Published 21 Jul 2025 in cs.AI, cs.CL, cs.HC, and cs.LG

Abstract: Recent work has demonstrated the promise of conversational AI systems for diagnostic dialogue. However, real-world assurance of patient safety means that providing individual diagnoses and treatment plans is considered a regulated activity by licensed professionals. Furthermore, physicians commonly oversee other team members in such activities, including nurse practitioners (NPs) or physician assistants/associates (PAs). Inspired by this, we propose a framework for effective, asynchronous oversight of the Articulate Medical Intelligence Explorer (AMIE) AI system. We propose guardrailed-AMIE (g-AMIE), a multi-agent system that performs history taking within guardrails, abstaining from individualized medical advice. Afterwards, g-AMIE conveys assessments to an overseeing primary care physician (PCP) in a clinician cockpit interface. The PCP provides oversight and retains accountability of the clinical decision. This effectively decouples oversight from intake and can thus happen asynchronously. In a randomized, blinded virtual Objective Structured Clinical Examination (OSCE) of text consultations with asynchronous oversight, we compared g-AMIE to NPs/PAs or a group of PCPs under the same guardrails. Across 60 scenarios, g-AMIE outperformed both groups in performing high-quality intake, summarizing cases, and proposing diagnoses and management plans for the overseeing PCP to review. This resulted in higher quality composite decisions. PCP oversight of g-AMIE was also more time-efficient than standalone PCP consultations in prior work. While our study does not replicate existing clinical practices and likely underestimates clinicians' capabilities, our results demonstrate the promise of asynchronous oversight as a feasible paradigm for diagnostic AI systems to operate under expert human oversight for enhancing real-world care.

Summary

The paper introduces an asynchronous oversight framework that decouples patient intake from diagnostic advice via a multi-agent system and strict guardrails.
It implements g-AMIE to generate structured SOAP notes and patient messages, validated through randomized, blinded OSCE evaluations with strong compliance rates.
Empirical results indicate higher diagnostic accuracy and better patient communication compared to traditional methods, albeit with increased oversight editing for verbosity.

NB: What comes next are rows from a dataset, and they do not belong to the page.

/-- Memory and events after a tick are those its recorded bus accesses make, in order (R13, R39, R40, R45, R50, R51).
The record is the model's own field, log entry 12. The event form is the spec's decision D12 (log entry 13). -/
def Obligations.TickActsOnlyThroughItsAccesses : Prop :=
  ∀ s t : State, step s = .next t → FollowsBy t.accesses s.beginTick t

/-- A tick makes the bus accesses of R94 in that order and no others. R94 of spec/40_engine.md. That there is no other
access is the spec's decision D7 (log entry 12). That a zero-page pointer at 0xFF wraps is the spec's decision D3 (log
entry 8). -/
def Obligations.TickMakesExactlyTheListedAccesses : Prop :=
  ∀ (s t : State) (i : Instr) (rest : List Byte), decode (s.peekBytes s.pc 3) = .ok (i, rest) → step s = .next t →
    t.accesses = (fetched s (encode i).length).accesses ++ dataAccesses i (fetched s (encode i).length)

/-- No tick changes the PRG image, the bus, or what a read of the mapper range returns. R42, R60 of spec/20_memory.md.
That the bus is a field of State, which no tick changes, is the model's layout (log entry 16). -/
def Obligations.PrgIsConstant : Prop :=
  ∀ s t : State, step s = .next t →
    t.prg = s.prg ∧ t.bus = s.bus ∧
    (s.bus ≠ .flat → ∀ addr : Addr, Config.busSplit ≤ addr → t.peek addr = s.peek addr)

/-- A bus read below 0x8000 reads RAM, from 0x8000 the PRG byte NROM gives. R38, R43. -/
def Obligations.BusReadIsMultiplexed : Prop :=
  ∀ (s : State) (addr : Addr) (banks : PrgBanks), s.bus = .mapped (.nrom banks) →
    s.memRead addr = (s.peek addr, { s with accesses := s.accesses ++ [.read addr (s.peek addr)] }) ∧
    (addr < 0x8000#16 → s.peek addr = s.ram.read addr.toNat) ∧
    (0x8000#16 ≤ addr → banks = .one → s.peek addr = s.prg.read ((addr - 0x8000#16) &&& 0x3FFF#16).toNat) ∧
    (0x8000#16 ≤ addr → banks = .two → s.peek addr = s.prg.read (addr - 0x8000#16).toNat) ∧
    (0xC000#16 ≤ addr → banks = .one → s.peek addr = s.peek (addr - 0x4000#16))

/-- A bus write below 0x8000 sets that RAM byte and no other; from 0x8000 it is discarded with one event. R39, R45 of
spec/20_memory.md. The event form is the spec's decision D12 (log entry 13), that RAM is not mirrored its decision D1
(log entry 6). -/
def Obligations.BusWriteIsMultiplexed : Prop :=
  ∀ (s : State) (addr : Addr) (v : Byte) (m : Mapper), s.bus = .mapped m →
    (addr < 0x8000#16 → (s.memWrite addr v).peek addr = v ∧ (s.memWrite addr v).events = s.events ∧
      ∀ b : Addr, b ≠ addr → (s.memWrite addr v).peek b = s.peek b) ∧
    (0x8000#16 ≤ addr → (∀ b : Addr, (s.memWrite addr v).peek b = s.peek b) ∧
      (s.memWrite addr v).events = s.events ++ [.illegalPrgWrite (addr - 0x8000#16) v]) ∧
    s.memWrite addr v =
      { s with
        ram := (s.memWrite addr v).ram
        events := (s.memWrite addr v).events
        accesses := s.accesses ++ [.write addr v] }

/-- On FlatBus every byte is RAM: a write sets its byte and no other, and emits no event. R58 of spec/20_memory.md.
FlatBus is the spec's decision D14 (log entry 16). -/
def Obligations.FlatBusIsPlainRam : Prop :=
  ∀ (s : State) (addr b : Addr) (v : Byte), s.bus = .flat →
    s.peek addr = s.ram.read addr.toNat ∧
    (s.memWrite addr v).peek b = (if b = addr then v else s.peek b) ∧
    (s.memWrite addr v).events = s.events

/-- LDA, LDX and LDY put the operand in the register and set Z and N on it. R101, R102, R103 of
spec/41_load_store_transfer.md, R89, R90 of spec/40_engine.md. That a zero-page pointer at 0xFF wraps is the spec's
decision D3 (log entry 8). The opcode bytes and counts of the rules are the spec's general knowledge (log entries 2
and 3). -/
def Obligations.LoadsTakeTheOperand : Prop :=
  loads .lda (fun t v => { t with a := v }) ∧
  loads .ldx (fun t v => { t with x := v }) ∧
  loads .ldy (fun t v => { t with y := v }) ∧
  HasEncodings .lda [
      (0xA9#8, .imm, 2, 2#8), (0xA5#8, .zp, 2, 3#8), (0xB5#8, .zpx, 2, 4#8),
      (0xAD#8, .abs, 3, 4#8), (0xBD#8, .absx, 3, 4#8), (0xB9#8, .absy, 3, 4#8),
      (0xA1#8, .indx, 2, 6#8), (0xB1#8, .indy, 2, 5#8)] ∧
  HasEncodings .ldx [
      (0xA2#8, .imm, 2, 2#8), (0xA6#8, .zp, 2, 3#8), (0xB6#8, .zpy, 2, 4#8),
      (0xAE#8, .abs, 3, 4#8), (0xBE#8, .absy, 3, 4#8)] ∧
  HasEncodings .ldy [
      (0xA0#8, .imm, 2, 2#8), (0xA4#8, .zp, 2, 3#8), (0xB4#8, .zpx, 2, 4#8),
      (0xAC#8, .abs, 3, 4#8), (0xBC#8, .absx, 3, 4#8)]

/-- STA, STX and STY write the register at the effective address, without a read and without a flag. R104, R105, R106
of spec/41_load_store_transfer.md, R89, R90 of spec/40_engine.md. That a zero-page pointer at 0xFF wraps is the spec's
decision D3 (log entry 8). The opcode bytes and counts of the rules are the spec's general knowledge (log entries 2
and 3). -/
def Obligations.StoresWriteTheRegister : Prop :=
  stores .sta (fun s => s.a) ∧
  stores .stx (fun s => s.x) ∧
  stores .sty (fun s => s.y) ∧
  HasEncodings .sta [
      (0x85#8, .zp, 2, 3#8), (0x95#8, .zpx, 2, 4#8), (0x8D#8, .abs, 3, 4#8),
      (0x9D#8, .absx, 3, 5#8), (0x99#8, .absy, 3, 5#8), (0x81#8, .indx, 2, 6#8),
      (0x91#8, .indy, 2, 6#8)] ∧
  HasEncodings .stx [(0x86#8, .zp, 2, 3#8), (0x96#8, .zpy, 2, 4#8), (0x8E#8, .abs, 3, 4#8)] ∧
  HasEncodings .sty [(0x84#8, .zp, 2, 3#8), (0x94#8, .zpx, 2, 4#8), (0x8C#8, .abs, 3, 4#8)]

/-- The six transfers copy a register; all but TXS set Z and N. R107, R108, R109, R110, R111, R112. The opcode bytes
and counts of the rules are the spec's general knowledge (log entries 2 and 3). -/
def Obligations.TransfersCopyTheRegister : Prop :=
  (∀ (i : Instr) (s : State), i.mnemonic = .tax → exec i s = .next { after i s [] with x := s.a, status := withZN s.status s.a }) ∧
  (∀ (i : Instr) (s : State), i.mnemonic = .tay → exec i s = .next { after i s [] with y := s.a, status := withZN s.status s.a }) ∧
  (∀ (i : Instr) (s : State), i.mnemonic = .txa → exec i s = .next { after i s [] with a := s.x, status := withZN s.status s.x }) ∧
  (∀ (i : Instr) (s : State), i.mnemonic = .tya → exec i s = .next { after i s [] with a := s.y, status := withZN s.status s.y }) ∧
  (∀ (i : Instr) (s : State), i.mnemonic = .tsx → exec i s = .next { after i s [] with x := s.sp, status := withZN s.status s.sp }) ∧
  (∀ (i : Instr) (s : State), i.mnemonic = .txs → exec i s = .next { after i s [] with sp := s.x }) ∧
  HasEncodings .tax [(0xAA#8, .imp, 1, 2#8)] ∧
  HasEncodings .tay [(0xA8#8, .imp, 1, 2#8)] ∧
  HasEncodings .txa [(0x8A#8, .imp, 1, 2#8)] ∧
  HasEncodings .tya [(0x98#8, .imp, 1, 2#8)] ∧
  HasEncodings .tsx [(0xBA#8, .imp, 1, 2#8)] ∧
  HasEncodings .txs [(0x9A#8, .imp, 1, 2#8)]

/-- PHA and PHP write the slot 0x0100 | sp and decrement sp. R119, R120 of spec/42_stack.md. That the slots are those
from sp down is the spec's decision D2 (log entry 7). The opcode bytes and counts of the rules are the spec's general
knowledge (log entries 2 and 3). -/
def Obligations.PushesWriteTheStackSlot : Prop :=
  (∀ (i : Instr) (s : State), i.mnemonic = .pha → exec i s = .next
    { (after i s [.write (stackSlot s.sp) s.a]).store (stackSlot s.sp) s.a with sp := s.sp - 1#8 }) ∧
  (∀ (i : Instr) (s : State), i.mnemonic = .php → exec i s = .next
    { (after i s [.write (stackSlot s.sp) (s.status ||| 0x30#8)]).store (stackSlot s.sp) (s.status ||| 0x30#8) with
      sp := s.sp - 1#8 }) ∧
  HasEncodings .pha [(0x48#8, .imp, 1, 3#8)] ∧
  HasEncodings .php [(0x08#8, .imp, 1, 3#8)]

/-- PLA and PLP increment sp and read the slot. R121, R122 of spec/42_stack.md. That the slots are those from sp down
is the spec's decision D2 (log entry 7). The opcode bytes and counts of the rules are the spec's general knowledge
(log entries 2 and 3). -/
def Obligations.PullsReadTheStackSlot : Prop :=
  (∀ (i : Instr) (s : State), i.mnemonic = .pla → exec i s = .next
    { after i s [.read (stackSlot (s.sp + 1#8)) (s.peek (stackSlot (s.sp + 1#8)))] with
      sp := s.sp + 1#8
      a := s.peek (stackSlot (s.sp + 1#8))
      status := withZN s.status (s.peek (stackSlot (s.sp + 1#8))) }) ∧
  (∀ (i : Instr) (s : State), i.mnemonic = .plp → exec i s = .next
    { after i s [.read (stackSlot (s.sp + 1#8)) (s.peek (stackSlot (s.sp + 1#8)))] with
      sp := s.sp + 1#8
      status := (s.peek (stackSlot (s.sp + 1#8)) ||| 0x20#8) &&& ~~~(0x10#8) }) ∧
  HasEncodings .pla [(0x68#8, .imp, 1, 4#8)] ∧
  HasEncodings .plp [(0x28#8, .imp, 1, 4#8)]

/-- AND, ORA and EOR combine the operand into a and set Z and N. R123, R124, R125 of spec/43_alu.md, R89, R90 of
spec/40_engine.md. That a zero-page pointer at 0xFF wraps is the spec's decision D3 (log entry 8). The opcode bytes
and counts of the rules are the spec's general knowledge (log entries 2 and 3). -/
def Obligations.LogicCombinesIntoA : Prop :=
  (∀ (i : Instr) (s : State), i.mnemonic = .and → exec i s = .next
    { after i s (operandReads i s) with
      a := s.a &&& operandValue i s
      status := withZN s.status (s.a &&& operandValue i s) }) ∧
  (∀ (i : Instr) (s : State), i.mnemonic = .ora → exec i s = .next
    { after i s (operandReads i s) with
      a := s.a ||| operandValue i s
      status := withZN s.status (s.a ||| operandValue i s) }) ∧
  (∀ (i : Instr) (s : State), i.mnemonic = .eor → exec i s = .next
    { after i s (operandReads i s) with
      a := s.a ^^^ operandValue i s
      status := withZN s.status (s.a ^^^ operandValue i s) }) ∧
  HasEncodings .and [
      (0x29#8, .imm, 2, 2#8), (0x25#8, .zp, 2, 3#8), (0x35#8, .zpx, 2, 4#8),
      (0x2D#8, .abs, 3, 4#8), (0x3D#8, .absx, 3, 4#8), (0x39#8, .absy, 3, 4#8),
      (0x21#8, .indx, 2, 6#8), (0x31#8, .indy, 2, 5#8)] ∧
  HasEncodings .ora [
      (0x09#8, .imm, 2, 2#8), (0x05#8, .zp, 2, 3#8), (0x15#8, .zpx, 2, 4#8),
      (0x0D#8, .abs, 3, 4#8), (0x1D#8, .absx, 3, 4#8), (0x19#8, .absy, 3, 4#8),
      (0x01#8, .indx, 2, 6#8), (0x11#8, .indy, 2, 5#8)] ∧
  HasEncodings .eor [
      (0x49#8, .imm, 2, 2#8), (0x45#8, .zp, 2, 3#8), (0x55#8, .zpx, 2, 4#8),
      (0x4D#8, .abs, 3, 4#8), (0x5D#8, .absx, 3, 4#8), (0x59#8, .absy, 3, 4#8),
      (0x41#8, .indx, 2, 6#8), (0x51#8, .indy, 2, 5#8)]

Physician-Centered Asynchronous Oversight for Conversational Diagnostic AI: A Technical Analysis

This paper presents a comprehensive framework and empirical evaluation for integrating LLM-based conversational diagnostic AI into clinical workflows under a paradigm of asynchronous, physician-centered oversight. The approach is instantiated via a multi-agent system, guardrailed-AMIE (g-AMIE), which is evaluated against nurse practitioners/physician assistants (NPs/PAs) and early-career primary care physicians (PCPs) in a randomized, blinded virtual OSCE. The paper addresses regulatory, safety, and workflow challenges inherent to deploying diagnostic AI in real-world healthcare.

Asynchronous Oversight Paradigm

The core contribution is the formalization and implementation of asynchronous oversight, decoupling patient intake (history-taking) from the delivery of individualized medical advice. g-AMIE is strictly constrained to abstain from providing diagnoses or management plans during patient interaction. Instead, it generates a structured summary (SOAP note) and a draft patient message, which are reviewed and authorized by an overseeing PCP (o-PCP) via a custom clinician cockpit interface. This design mirrors, but does not replicate, real-world models of physician oversight for NPs/PAs, adapting them to the capabilities and limitations of LLM-based agents.

Key technical elements of the oversight paradigm include:

Guardrails: A dedicated guardrail agent screens all AI outputs for individualized medical advice, using few-shot prompting and a custom classifier validated on annotated dialogue data (95.96% accuracy).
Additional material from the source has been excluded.